**Task:** From the entries below, transcribe exactly the lines between the line holding "(hi : a3 = t.tb.incr" and the line holding "unfold State.raiseUe", inclusive; skip all other lines.

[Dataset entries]
=======

-- ==== Sys2Proof/Laws/Keeps01.lean ====
section
/-!
SUPPORT. Keeps of the operations of Ops, RingOps, CordOps, RecOps, MpOps, FieldCore, RackOps.
-/

set_option Elab.async false

namespace Sys2Proof
namespace Machine

theorem keeps_State_raise {s t : State} {a1 : _} {a2 : _} (h : Keeps s t) :
    Keeps s (State.raise t a1 a2) := by
  unfold State.raise
  refine Keeps.ite ?_ ?_
  · assumption
  · refine Keeps.same (t := t) ?_ rfl rfl rfl
    assumption

theorem keeps_State_wr {s t : State} {a1 : _} {a2 : _} (h : Keeps s t) :
    Keeps s (State.wr t a1 a2) := by
  unfold State.wr
  refine keeps_State_setReg ?_
  assumption

theorem keeps_State_pairThrottle {s t : State} (h : Keeps s t) :
    Keeps s (State.pairThrottle t) := by
  unfold State.pairThrottle
  extract_lets +onlyGivenNames x1
  clear_value x1
  refine Keeps.ite ?_ ?_
  · assumption
  · refine keeps_State_raise ?_
    refine keeps_State_wr ?_
    assumption

theorem keeps_State_pairPut {s t : State} {a1 : _} (h : Keeps s t) :
    Keeps s (State.pairPut t a1) := by
  unfold State.pairPut
  refine Keeps.ite ?_ ?_
  · refine keeps_State_pairThrottle ?_
    refine Keeps.same (t := t) ?_ rfl rfl rfl
    assumption
  · assumption

theorem keeps_State_setConv {s t : State} {a1 : _} {a2 : _} {a3 : BitVec 48} (h : Keeps s t)
    (hi : a3 = t.tb.incr ∨ (incrMin ≤ a3.toNat ∧ a3.toNat ≤ incrMax)) : Keeps s (State.setConv t a1 a2 a3) := by
  unfold State.setConv
  rcases hi with hi | hi
  · exact Keeps.same (t := t) h rfl rfl rfl (hn := hi)
  · exact Keeps.rated (t := t) h hi

theorem keeps_State_raiseUe {s t : State} {a1 : _} {a2 : _} {a3 : _} (h : Keeps s t) :
    Keeps s (State.raiseUe t a1 a2 a3) := by
  unfold State.raiseUe
  refine keeps_State_raise ?_
  assumption

theorem keeps_State_eccWriteWord {s t : State} {a1 : _} {a2 : _} {a3 : _} {a4 : _} (h : Keeps s t) :
    Keeps s (State.eccWriteWord t a1 a2 a3 a4) := by
  unfold State.eccWriteWord
  split
  · assumption
  · refine Keeps.ite ?_ ?_
    · refine Keeps.same (t := t) ?_ rfl rfl rfl
      assumption
    · split
      · refine Keeps.same (t := t) ?_ rfl rfl rfl
        assumption
      · refine keeps_State_raiseUe ?_
        assumption

theorem keeps_State_modAdd {s t : State} {a1 : _} {a2 : _} (h : Keeps s t) :
    Keeps s (State.modAdd t a1 a2) := by
  unfold State.modAdd
  refine keeps_State_wr ?_
  assumption

theorem keeps_State_mirror {s t : State} {a1 : _} {a2 : _} (h : Keeps s t) :
    Keeps s (State.mirror t a1 a2) := by
  unfold State.mirror
  refine Keeps.ite ?_ ?_
  · assumption
  · extract_lets +onlyGivenNames x1
    clear_value x1
    refine Keeps.ite ?_ ?_
    · assumption
    · refine keeps_State_pairPut ?_
      assumption

theorem keeps_State_arrive {s t : State} {a1 : _} {a2 : _} {a3 : _} {a4 : State → State}
    (hf : ∀ u, Keeps s u → Keeps s (a4 u)) (h : Keeps s t) : Keeps s (State.arrive t a1 a2 a3 a4) := by
  unfold State.arrive
  split
  · exact Keeps.same (t := t) h rfl rfl rfl
  · exact hf _ h

theorem keeps_State_draw {s t : State} (h : Keeps s t) :
    Keeps s (State.draw t).2 := by
  refine KeepsS.out ?_
  unfold State.draw
  refine KeepsS.pair ?_
  refine Keeps.same (t := t) ?_ rfl rfl rfl
  assumption

theorem keeps_State_freeBytes {s t : State} {a1 : _} (h : Keeps s t) :
    Keeps s (State.freeBytes t a1).2 := by
  induction a1 generalizing t
  · unfold State.freeBytes
    dsimp -zeta only
    assumption
  · rename_i ih
    unfold State.freeBytes
    refine KeepsS.out ?_
    extract_lets +onlyGivenNames x1
    have hx1 : Keeps s x1.2 := ?_
    · clear_value x1
      extract_lets +onlyGivenNames x2
      have hx2 : Keeps s x2.2 := ?_
      · clear_value x2
        refine KeepsS.pair ?_
        assumption
      · unfold x2
        apply ih
        assumption
    · unfold x1
      refine keeps_State_draw ?_
      assumption

theorem keeps_State_raiseRing {s t : State} {a1 : _} {a2 : _} {a3 : _} (h : Keeps s t) :
    Keeps s (State.raiseRing t a1 a2 a3) := by
  unfold State.raiseRing
  refine Keeps.same (t := t) ?_ rfl rfl rfl
  assumption

theorem keeps_State_setPhase {s t : State} {a1 : _} (h : Keeps s t) :
    Keeps s (State.setPhase t a1) := by
  unfold State.setPhase
  refine keeps_State_wr ?_
  refine keeps_State_wr ?_
  refine Keeps.same (t := t) ?_ rfl rfl rfl
  assumption

theorem keeps_State_mpIrq {s t : State} {a1 : _} (h : Keeps s t) :
    Keeps s (State.mpIrq t a1) := by
  unfold State.mpIrq
  refine keeps_State_wr ?_
  assumption

theorem keeps_State_peak {s t : State} {a1 : _} {a2 : _} (h : Keeps s t) :
    Keeps s (State.peak t a1 a2) := by
  unfold State.peak
  refine Keeps.ite ?_ ?_
  · refine keeps_State_wr ?_
    assumption
  · assumption

theorem keeps_State_dropResv {s t : State} {a1 : _} {a2 : _} (h : Keeps s t) :
    Keeps s (State.dropResv t a1 a2) := by
  unfold State.dropResv
  refine Keeps.same (t := t) ?_ rfl rfl rfl
  assumption

theorem keeps_State_wr64 {s t : State} {a1 : _} {a2 : _} {a3 : _} (h : Keeps s t) :
    Keeps s (State.wr64 t a1 a2 a3) := by
  unfold State.wr64
  refine keeps_State_setReg ?_
  refine keeps_State_setReg ?_
  assumption

theorem keeps_State_readCheck {s t : State} {a1 : _} {a2 : _} {a3 : _} (h : Keeps s t) :
    Keeps s (State.readCheck t a1 a2 a3).2 := by
  refine KeepsS.out ?_
  unfold State.readCheck
  refine KeepsS.ite ?_ ?_
  · refine KeepsS.pair ?_
    assumption
  · split
    · refine KeepsS.pair ?_
      refine keeps_State_raiseUe ?_
      assumption
    · refine KeepsS.pair ?_
      refine Keeps.same (t := t) ?_ rfl rfl rfl
      assumption

theorem keeps_State_checkAll {s t : State} {a1 : _} {a2 : _} (h : Keeps s t) :
    Keeps s (State.checkAll t a1 a2).2 := by
  induction a2 generalizing t a1
  · unfold State.checkAll
    dsimp -zeta only
    assumption
  · rename_i ih
    unfold State.checkAll
    refine KeepsS.out ?_
    extract_lets +onlyGivenNames x4
    have hx4 : Keeps s x4.2 := ?_
    · clear_value x4
      refine KeepsS.ite ?_ ?_
      · refine ⟨?_⟩
        apply ih
        assumption
      · refine ⟨?_⟩
        assumption
    · unfold x4
      refine keeps_State_readCheck ?_
      assumption

theorem keeps_State_eccWrite {s t : State} {a1 : _} {a2 : _} {a3 : _} (h : Keeps s t) :
    Keeps s (State.eccWrite t a1 a2 a3) := by
  unfold State.eccWrite
  refine Keeps.foldl ?_ (fun u1 y2 hu1 => ?_)
  · assumption
  · refine keeps_State_eccWriteWord ?_
    assumption

theorem keeps_State_setLe {s t : State} {a1 : _} {a2 : _} {a3 : _} (h : Keeps s t) :
    Keeps s (State.setLe t a1 a2 a3) := by
  unfold State.setLe
  refine keeps_State_setBytes ?_
  assumption

theorem keeps_State_setMemFld {s t : State} {a1 : _} {a2 : _} {a3 : _} {a4 : _} (h : Keeps s t) :
    Keeps s (State.setMemFld t a1 a2 a3 a4) := by
  unfold State.setMemFld
  refine keeps_State_setLe ?_
  assumption

theorem keeps_State_setWords {s t : State} {a1 : _} {a2 : _} (h : Keeps s t) :
    Keeps s (State.setWords t a1 a2) := by
  unfold State.setWords
  refine keeps_State_setBytes ?_
  assumption

theorem keeps_State_satAdd {s t : State} {a1 : _} {a2 : _} (h : Keeps s t) :
    Keeps s (State.satAdd t a1 a2) := by
  unfold State.satAdd
  refine keeps_State_wr ?_
  assumption

theorem keeps_State_busWrite {s t : State} {a1 : _} {a2 : _} {a3 : _} (h : Keeps s t) :
    Keeps s (State.busWrite t a1 a2 a3) := by
  unfold State.busWrite
  refine keeps_State_mirror ?_
  refine keeps_State_setBytes ?_
  refine keeps_State_dropResv ?_
  refine Keeps.ite ?_ ?_
  · assumption
  · refine keeps_State_eccWrite ?_
    assumption

theorem keeps_State_setCtx {s t : State} {a1 : _} {a2 : _} (h : Keeps s t) :
    Keeps s (State.setCtx t a1 a2) := by
  unfold State.setCtx
  refine Keeps.same (t := t) ?_ rfl rfl rfl
  assumption

theorem keeps_State_putRecord {s t : State} {a1 : _} {a2 : _} {a3 : _} (h : Keeps s t) :
    Keeps s (State.putRecord t a1 a2 a3) := by
  unfold State.putRecord
  extract_lets +onlyGivenNames x1
  clear_value x1
  extract_lets +onlyGivenNames x2
  clear_value x2
  extract_lets +onlyGivenNames x3
  have hx3 : Keeps s x3 := ?_
  · clear_value x3
    refine keeps_State_setCtx ?_
    refine keeps_State_busWrite ?_
    assumption
  · unfold x3
    refine Keeps.ite ?_ ?_
    · refine keeps_State_mpIrq ?_
      assumption
    · assumption

theorem keeps_State_dropHand {s t : State} {a1 : _} (h : Keeps s t) :
    Keeps s (State.dropHand t a1) := by
  unfold State.dropHand
  refine Keeps.same (t := t) ?_ rfl rfl rfl
  assumption

theorem keeps_State_advance {s t : State} {a1 : _} (h : Keeps s t) :
    Keeps s (State.advance t a1) := by
  unfold State.advance
  extract_lets +onlyGivenNames x1
  clear_value x1
  extract_lets +onlyGivenNames x2
  clear_value x2
  extract_lets +onlyGivenNames x3
  clear_value x3
  extract_lets +onlyGivenNames x4
  have hx4 : Keeps s x4 := ?_
  · clear_value x4
    refine keeps_State_setCtx ?_
    assumption
  · unfold x4
    refine Keeps.same (t := t) ?_ rfl rfl rfl
    assumption

theorem keeps_State_recordEvents {s t : State} {a1 : _} {a2 : _} {a3 : _} (h : Keeps s t) :
    Keeps s (State.recordEvents t a1 a2 a3) := by
  unfold State.recordEvents
  extract_lets +onlyGivenNames x1
  have hx1 : Keeps s x1 := ?_
  · clear_value x1
    extract_lets +onlyGivenNames x2
    have hx2 : Keeps s x2 := ?_
    · clear_value x2
      refine Keeps.ite ?_ ?_
      · refine keeps_State_raiseRing ?_
        assumption
      · assumption
    · unfold x2
      refine Keeps.ite ?_ ?_
      · refine keeps_State_raiseRing ?_
        assumption
      · assumption
  · unfold x1
    refine Keeps.ite ?_ ?_
    · refine keeps_State_raiseRing ?_
      assumption
    · assumption

theorem keeps_State_complete {s t : State} {a1 : _} {a2 : _} {a3 : _} {a4 : _} {a5 : _} (h : Keeps s t) :
    Keeps s (State.complete t a1 a2 a3 a4 a5) := by
  unfold State.complete
  refine Keeps.ite ?_ ?_
  · assumption
  · refine keeps_State_recordEvents ?_
    refine keeps_State_putRecord ?_
    assumption

theorem keeps_State_finish {s t : State} {a1 : _} {a2 : _} {a3 : _} (h : Keeps s t) :
    Keeps s (State.finish t a1 a2 a3) := by
  unfold State.finish
  refine keeps_State_dropHand ?_
  refine keeps_State_advance ?_
  refine keeps_State_complete ?_
  assumption

theorem keeps_State_accept {s t : State} {a1 : _} {a2 : _} (h : Keeps s t) :
    Keeps s (State.accept t a1 a2) := by
  unfold State.accept
  extract_lets +onlyGivenNames x1
  clear_value x1
  extract_lets +onlyGivenNames x2
  have hx2 : Keeps s x2 := ?_
  · clear_value x2
    extract_lets +onlyGivenNames x3
    clear_value x3
    extract_lets +onlyGivenNames x4
    have hx4 : Keeps s x4 := ?_
    · clear_value x4
      extract_lets +onlyGivenNames x5
      clear_value x5
      extract_lets +onlyGivenNames x6
      have hx6 : Keeps s x6 := ?_
      · clear_value x6
        refine keeps_State_dropHand ?_
        refine keeps_State_advance ?_
        assumption
      · unfold x6
        refine Keeps.same (t := x4) ?_ rfl rfl rfl
        assumption
    · unfold x4
      refine keeps_State_setCtx ?_
      assumption
  · unfold x2
    refine keeps_State_complete ?_
    assumption

theorem keeps_State_doLong {s t : State} {a1 : _} {a2 : _} {a3 : Cmd → State → State}
    (hf : ∀ c u, Keeps s u → Keeps s (a3 c u)) (h : Keeps s t) : Keeps s (State.doLong t a1 a2 a3) := by
  unfold State.doLong
  split
  · exact h
  · split
    · split
      · exact keeps_State_finish h
      · exact hf _ _ (keeps_State_accept h)
    · exact h
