-- ==== Sys2Proof/Laws/Keeps03.lean ====
section
/-!
SUPPORT. Keeps of the operations of Part, TbOps, SigOps, Signal, Gateway.
-/

set_option Elab.async false

namespace Sys2Proof
namespace Machine

theorem keeps_State_setLock {s t : State} {a1 : _} {a2 : _} (h : Keeps s t) :
    Keeps s (State.setLock t a1 a2) := by
  unfold State.setLock
  refine Keeps.same (t := t) ?_ rfl rfl rfl
  assumption

theorem keeps_State_lockError {s t : State} {a1 : _} {a2 : _} {a3 : _} (h : Keeps s t) :
    Keeps s (State.lockError t a1 a2 a3) := by
  unfold State.lockError
  extract_lets +onlyGivenNames x1
  have hx1 : Keeps s x1 := ?_
  · clear_value x1
    refine keeps_State_raise ?_
    assumption
  · unfold x1
    refine Keeps.ite ?_ ?_
    · assumption
    · refine keeps_State_wr ?_
      refine keeps_State_wr ?_
      refine keeps_State_wr ?_
      refine keeps_State_wr ?_
      assumption

theorem keeps_State_lockRead {s t : State} {a1 : _} {a2 : _} (h : Keeps s t) :
    Keeps s (State.lockRead t a1 a2).2 := by
  refine KeepsS.out ?_
  unfold State.lockRead
  extract_lets +onlyGivenNames x1
  clear_value x1
  extract_lets +onlyGivenNames x2
  clear_value x2
  refine KeepsS.ite ?_ ?_
  · refine KeepsS.pair ?_
    refine keeps_State_lockError ?_
    assumption
  · split
    · refine KeepsS.pair ?_
      assumption
    · refine KeepsS.pair ?_
      refine keeps_State_setLock ?_
      assumption
    · refine KeepsS.pair ?_
      refine keeps_State_setLock ?_
      assumption

theorem keeps_lockAcquire {s t : State} {a0 : _} {a1 : _} (h : Keeps s t) :
    Keeps s (lockAcquire a0 a1 t) := by
  unfold lockAcquire
  extract_lets +onlyGivenNames x1
  have hx1 : Keeps s x1.2 := ?_
  · clear_value x1
    extract_lets +onlyGivenNames x2
    have hx2 : Keeps s x2 := ?_
    · clear_value x2
      refine Keeps.same (t := x2) ?_ rfl rfl rfl
      assumption
    · unfold x2
      assumption
  · unfold x1
    refine keeps_State_lockRead ?_
    assumption

theorem keeps_lockRelease {s t : State} {a0 : _} {a1 : _} {a2 : _} (h : Keeps s t) :
    Keeps s (lockRelease a0 a1 a2 t) := by
  unfold lockRelease
  refine Keeps.ite ?_ ?_
  · assumption
  · refine Keeps.ite ?_ ?_
    · refine keeps_State_setLock ?_
      assumption
    · refine keeps_State_lockError ?_
      assumption

theorem keeps_execLockRelease {s t : State} {a0 : _} {a1 : _} {a2 : _} {u : State} (h : Keeps s t)
    (e : execLockRelease a0 a1 a2 t = .next u) : Keeps s u := by
  unfold execLockRelease at e
  injection e with e
  subst e
  refine keeps_State_arrive (fun u1 hu1 => ?_) ?_
  · refine keeps_lockRelease ?_
    assumption
  · assumption

theorem keeps_execPartMonClr {s t : State} {a0 : _} {a1 : _} {u : State} (h : Keeps s t)
    (e : execPartMonClr a0 a1 t = .next u) : Keeps s u := by
  unfold execPartMonClr at e
  injection e with e
  subst e
  refine keeps_State_arrive (fun u1 hu1 => ?_) ?_
  · refine keeps_partMonClr ?_
    assumption
  · assumption

theorem keeps_execLockAcquire {s t : State} {a0 : _} {a1 : _} {u : State} (h : Keeps s t)
    (e : execLockAcquire a0 a1 t = .next u) : Keeps s u := by
  unfold execLockAcquire at e
  injection e with e
  subst e
  refine keeps_lockAcquire ?_
  assumption

theorem keeps_State_ptoSet {s t : State} {a1 : _} {a2 : _} {a3 : _} (h : Keeps s t) :
    Keeps s (State.ptoSet t a1 a2 a3) := by
  unfold State.ptoSet
  refine keeps_State_wr64 ?_
  refine keeps_State_wr ?_
  assumption

theorem keeps_State_syncEdge {s t : State} (h : Keeps s t) :
    Keeps s (State.syncEdge t) := by
  unfold State.syncEdge
  extract_lets +onlyGivenNames x1
  clear_value x1
  extract_lets +onlyGivenNames x2
  clear_value x2
  extract_lets +onlyGivenNames x3
  extract_lets +onlyGivenNames x4
  have hx4 : Keeps s x4 := ?_
  · clear_value x4
    extract_lets +onlyGivenNames x5
    have hx5 : Keeps s x5 := ?_
    · clear_value x5
      extract_lets +onlyGivenNames x6
      have hx6 : Keeps s x6 := ?_
      · clear_value x6
        extract_lets +onlyGivenNames x7
        have hx7 : Keeps s x7 := ?_
        · clear_value x7
          refine Keeps.foldl ?_ (fun u8 y9 hu8 => ?_)
          · assumption
          · refine Keeps.ite ?_ ?_
            · refine keeps_State_ptoSet ?_
              assumption
            · assumption
        · unfold x7
          refine keeps_State_raise ?_
          assumption
      · unfold x6
        refine keeps_State_satAdd ?_
        assumption
    · unfold x5
      refine keeps_State_wr ?_
      refine keeps_State_wr64 ?_
      assumption
  · unfold x4
    refine Keeps.same (t := t) ?_ rfl rfl rfl
    assumption

theorem keeps_State_tbRefuse {s t : State} {a1 : _} {a2 : _} (h : Keeps s t) :
    Keeps s (State.tbRefuse t a1 a2) := by
  unfold State.tbRefuse
  refine keeps_State_raise ?_
  refine keeps_State_wr ?_
  refine keeps_State_wr ?_
  assumption

theorem keeps_State_tbApply {s t : State} {a1 : _} {a2 : _} (h : Keeps s t) : Keeps s (State.tbApply t a1 a2) := by
  have hd : ∀ (o : BitVec 104) (i : Nat) (w v : Nat), (BitVec.ofNat 48 i = t.tb.incr ∨ (incrMin ≤ i ∧ i ≤ incrMax)) →
      Keeps s (((t.setConv a2 o (BitVec.ofNat 48 i)).wr64 Reg.TB_APPLY_RAW_LO
        Reg.TB_APPLY_RAW_HI w).raise 192 [w32 v, w32 w, w32 (w / 2 ^ 32)]) := by
    intro o i w v hi
    refine keeps_State_raise (keeps_State_wr64 (keeps_State_setConv h ?_))
    rcases hi with hi | hi
    · exact .inl hi
    · have : i < 2 ^ 48 := Nat.lt_of_le_of_lt hi.2 (by decide)
      rw [BitVec.toNat_ofNat, Nat.mod_eq_of_lt this]
      exact .inr hi
  unfold State.tbApply
  extract_lets +onlyGivenNames ofs incr x v back done
  split
  · split
    · exact keeps_State_tbRefuse h
    · rename_i hx
      refine hd _ _ _ _ (.inr ?_)
      exact ⟨Nat.le_of_not_lt fun y => hx (.inr (.inl y)), Nat.le_of_not_lt fun y => hx (.inr (.inr y))⟩
  · split
    · exact keeps_State_tbRefuse h
    · split
      · exact keeps_State_tbRefuse h
      · exact hd _ _ _ _ (.inl (BitVec.ofNat_toNat ..))
  · split
    · exact keeps_State_tbRefuse h
    · split
      · exact keeps_State_tbRefuse h
      · exact hd _ _ _ _ (.inl (BitVec.ofNat_toNat ..))
  · exact h

theorem keeps_State_setGen {s t : State} {a1 : _} {a2 : _} (h : Keeps s t) :
    Keeps s (State.setGen t a1 a2) := by
  unfold State.setGen
  refine Keeps.same (t := t) ?_ rfl rfl rfl
  assumption

theorem keeps_State_ptoArmAt {s t : State} {a1 : _} {a2 : _} {a3 : _} {a4 : _} (h : Keeps s t) :
    Keeps s (State.ptoArmAt t a1 a2 a3 a4) := by
  unfold State.ptoArmAt
  extract_lets +onlyGivenNames x1
  clear_value x1
  extract_lets +onlyGivenNames x2
  have hx2 : Keeps s x2 := ?_
  · clear_value x2
    refine keeps_State_ptoSet ?_
    assumption
  · unfold x2
    refine keeps_State_setGen ?_
    assumption

theorem keeps_State_setTsQueue {s t : State} {a1 : _} {a2 : _} (h : Keeps s t) :
    Keeps s (State.setTsQueue t a1 a2) := by
  unfold State.setTsQueue
  refine keeps_State_wr ?_
  refine Keeps.same (t := t) ?_ rfl rfl rfl
  assumption

theorem keeps_State_tsqPut {s t : State} {a1 : _} {a2 : _} {a3 : _} (h : Keeps s t) :
    Keeps s (State.tsqPut t a1 a2 a3) := by
  unfold State.tsqPut
  extract_lets +onlyGivenNames x1
  clear_value x1
  refine Keeps.ite ?_ ?_
  · extract_lets +onlyGivenNames x2
    have hx2 : Keeps s x2 := ?_
    · clear_value x2
      refine keeps_State_raise ?_
      assumption
    · unfold x2
      refine keeps_State_satAdd ?_
      refine keeps_State_wr ?_
      assumption
  · refine keeps_State_setTsQueue ?_
    assumption

theorem keeps_State_tbStage {s t : State} {a1 : _} {a2 : _} {a3 : _} (h : Keeps s t) :
    Keeps s (State.tbStage t a1 a2 a3) := by
  unfold State.tbStage
  refine Keeps.ite ?_ ?_
  · refine keeps_State_setReg ?_
    assumption
  · refine keeps_State_tbRefuse ?_
    assumption

theorem keeps_State_tbSetupCheck {s t : State} (h : Keeps s t) :
    Keeps s (State.tbSetupCheck t).2 := by
  refine KeepsS.out ?_
  unfold State.tbSetupCheck
  split
  · refine KeepsS.pair ?_
    assumption
  · refine KeepsS.pair ?_
    refine keeps_State_raise ?_
    refine keeps_State_wr ?_
    refine keeps_State_wr ?_
    assumption

theorem keeps_tbCancel {s t : State} {a0 : _} (h : Keeps s t) :
    Keeps s (tbCancel a0 t) := by
  unfold tbCancel
  refine Keeps.ite ?_ ?_
  · refine keeps_State_tbRefuse ?_
    assumption
  · refine Keeps.ite ?_ ?_
    · refine keeps_State_wr ?_
      refine Keeps.same (t := t) ?_ rfl rfl rfl
      assumption
    · assumption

=======

**Result:**
    (hi : a3 = t.tb.incr ∨ (incrMin ≤ a3.toNat ∧ a3.toNat ≤ incrMax)) : Keeps s (State.setConv t a1 a2 a3) := by
  unfold State.setConv
  rcases hi with hi | hi
  · exact Keeps.same (t := t) h rfl rfl rfl (hn := hi)
  · exact Keeps.rated (t := t) h hi

theorem keeps_State_raiseUe {s t : State} {a1 : _} {a2 : _} {a3 : _} (h : Keeps s t) :
    Keeps s (State.raiseUe t a1 a2 a3) := by
  unfold State.raiseUe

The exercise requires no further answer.